/-! ### CORE rate (R396 to R399) -/

/-- The floor N_f (R397). -/
def State.floorN (s : State) : Nat :=
  match (List.range 8).filter (fun c => s.tt c == 3 || s.tt c == 4 || s.tt c == 5) with
  | [] => 20
  | cs => ceilDiv ((cs.map s.planMhz).foldl max 0) 50

/-- The delivered count N for a level and a floor (R397). -/
def State.rateFor (s : State) (level floor : Nat) : Nat :=
  let e := s.get (Key.CLK_LEVEL_RATE level)
  if bit e 7 then e % 64 else max (e % 64) floor

/-- The rate in force from the next window boundary on (R396, R397): windows are 5 TIME edges from the frame boundary. -/
def State.setRate (s : State) : State :=
  let f := s.floorN
  let n := s.rateFor (s.get Key.CLK_LEVEL_IN) f
  match s.rates.getLast? with
  | some r =>
    if r.n = n && r.floor = f then s else
    let start := (s.time.edges / 5 + 1) * 5
    { s with rates := s.rates.filter (fun r => decide (r.start < start)) ++ [{ start := start, n := n, floor := f }] }
  | none => { s with rates := [{ start := 0, n := n, floor := f }] }

/-- The segment in force at TIME edge `e` of the frame. -/
def rateAt (rates : List RateSeg) (e : Nat) : RateSeg :=
  ((rates.filter (fun r => decide (r.start ≤ e))).getLast?).getD { start := 0, n := 40, floor := 20 }

/-- CORE edges delivered in a window of `len` TIME edges at N (R398). -/
def windowEdges (n len : Nat) : Nat := 8 * len * n / 40

/-- CORE edges delivered in the windows of a frame from TIME edge `e` on, `left` edges still to come, and whether a window ran
below its floor (R398, R399). -/
def frameWindows (rates : List RateSeg) : Nat → Nat → Nat → Nat × Bool
  | 0, _, _ => (0, false)
  | fuel + 1, e, left =>
    if left = 0 then (0, false) else
    let len := min 5 left
    let r := rateAt rates e
    let d := windowEdges r.n len
    let t := frameWindows rates fuel (e + len) (left - len)
    (d + t.1, decide (d < 8 * len * r.floor / 40) || t.2)

/-- CORE edges delivered so far in the frame in force (R398). -/
def State.edgesSoFar (s : State) : Nat := (frameWindows s.rates (s.time.edges + 1) 0 s.time.edges).1

/-! ### Stops -/

/-- A running context returns to LOADED now (R190, R425): what its open steps left outstanding completes or times out
under its own rules. `fault` marks a stop for a fault (Table 15.11). -/
def State.toLoaded (s : State) (c : Nat) (fault : Bool) : State :=
  let stopping := s.tt c == 5
  let s := s.setTt c 2
  let s := if fault && !stopping then s.routeEvent 1 else s
  (s.setCtx c { s.ctx c with faultStops := [], progs := [], replay := none, replayTo := none, plans := [] }).setRate

/-- A fault imposes a stop on a context (R190): the path of a written stop, which waits for the replayed steps to end and returns an
ARMED context to LOADED at once. -/
def State.imposeStop (s : State) (c : Nat) : State :=
  if s.tt c = 4 then s.setTt c 5 else if s.tt c = 3 then s.toLoaded c true else s

/-- A stop that a fault of step `st` imposes under R96, R117, R207 or R328 with class 0x31: it governs an abort boundary that
abandons the step (R425). -/
def State.faultStop (s : State) (c st : Nat) : State :=
  (if s.runs c then s.setCtx c { s.ctx c with faultStops := (s.ctx c).faultStops ++ [st] } else s).imposeStop c

/-- The swap of one table through RST_IDLE_SWAP (R409): recorded with step 0. -/
def State.idleSwap (s : State) (kind ready active shadowCrc activeCrc : Nat) : State :=
  let s := (s.put active (1 - s.get active)).put ready 0
  let s := s.put activeCrc (s.get shadowCrc)
  s.rpl 0x06 none 0 true 0 (kind <<< 32 ||| s.get activeCrc)

/-! ### Clears of per-context counters (R69 and its like) -/

/-- Counters zeroed, live and in the frame view (R378). -/
def State.zero (s : State) (ks : List Nat) : State :=
  ks.foldl (fun s k => let s := s.put k 0; { s with view := Sparse.set regDefault s.view k 0 }) s

/-- A ..._COUNT_CLEAR write: value c clears the counters of context c, 0xFF those of every context, other values have no
effect. `ks` gives a counter's key for a context. -/
def State.clearCounts (s : State) (ks : List (Nat → Nat)) (v : Nat) : State :=
  if v < 8 then s.zero (ks.map (fun k => k v))
  else if v = 0xFF then s.zero ((List.range 8).flatMap (fun c => ks.map (fun k => k c)))
  else s

/-- Non-finite results of one piece of work of the unit of a domain, counted, and the first latched (R46, R47). An event of an
SFU function bears the SFU's domain. -/
def State.nonFinite (s : State) (dom ctx layer st : Nat) (n : Nf) : State :=
  if n.cnt = 0 then s else
  let s := if s.get Key.NUM_NONFINITE_COUNT = 0 then
    s.put Key.NUM_NONFINITE_FIRST ((if n.sfu then 6 else dom) <<< 59 ||| ctx <<< 56 ||| layer <<< 48 ||| (n.kind.getD 0) <<< 32 ||| st % 2 ^ 32) else s
  s.count Key.NUM_NONFINITE_COUNT n.cnt

/-- Tap increments of Table 18.7: FIELD, context, amount (R437). -/
def State.tap (s : State) (field ctx n : Nat) : State :=
  let k := field * 8 + ctx
  { s with meter := { s.meter with acc := Sparse.put s.meter.acc k ((Sparse.get? s.meter.acc k).getD 0 + n) } }

/-- Work of the unit of a clock domain during a step: UNIT_BUSY (R430), and for domains 1 to 13 BUSY_CC of the context
whose window it served (R439). The spec bounds the cycles and gives no value: a free value. -/
def State.busy (s : State) (dom : Nat) (ctx : Option Nat) : State :=
  let s := s.fresh
  let n := Config.busyCycles s.free dom
  let s := s.count64 (Key.UNIT_BUSY (dom - 1)) n
  match ctx with
  | some c => if dom ≤ 13 then s.tap 6 c n else s
  | none => s

/-- The cycles that each unit has worked beside the pieces of work that count for themselves (R430): a free value for each. -/
def State.busyAll (s : State) : State :=
  (List.range 25).foldl (fun s d => s.count64 (Key.UNIT_BUSY d) (Config.busyCycles s.free (d + 1))) s.fresh

end Sys2Proof.Machine
end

* * *

■ Problem to work on ■
The response should be the listing above, limited to the lines between the one holding "N_f (R397). -/" and the one holding "def windowEdges (n", inclusive, reproduced exactly.

■ Written reply ■
/-- The floor N_f (R397). -/
def State.floorN (s : State) : Nat :=
  match (List.range 8).filter (fun c => s.tt c == 3 || s.tt c == 4 || s.tt c == 5) with
  | [] => 20
  | cs => ceilDiv ((cs.map s.planMhz).foldl max 0) 50

/-- The delivered count N for a level and a floor (R397). -/
def State.rateFor (s : State) (level floor : Nat) : Nat :=
  let e := s.get (Key.CLK_LEVEL_RATE level)
  if bit e 7 then e % 64 else max (e % 64) floor

/-- The rate in force from the next window boundary on (R396, R397): windows are 5 TIME edges from the frame boundary. -/
def State.setRate (s : State) : State :=
  let f := s.floorN
  let n := s.rateFor (s.get Key.CLK_LEVEL_IN) f
  match s.rates.getLast? with
  | some r =>
    if r.n = n && r.floor = f then s else
    let start := (s.time.edges / 5 + 1) * 5
    { s with rates := s.rates.filter (fun r => decide (r.start < start)) ++ [{ start := start, n := n, floor := f }] }
  | none => { s with rates := [{ start := 0, n := n, floor := f }] }

/-- The segment in force at TIME edge `e` of the frame. -/
def rateAt (rates : List RateSeg) (e : Nat) : RateSeg :=
  ((rates.filter (fun r => decide (r.start ≤ e))).getLast?).getD { start := 0, n := 40, floor := 20 }

/-- CORE edges delivered in a window of `len` TIME edges at N (R398). -/
def windowEdges (n len : Nat) : Nat := 8 * len * n / 40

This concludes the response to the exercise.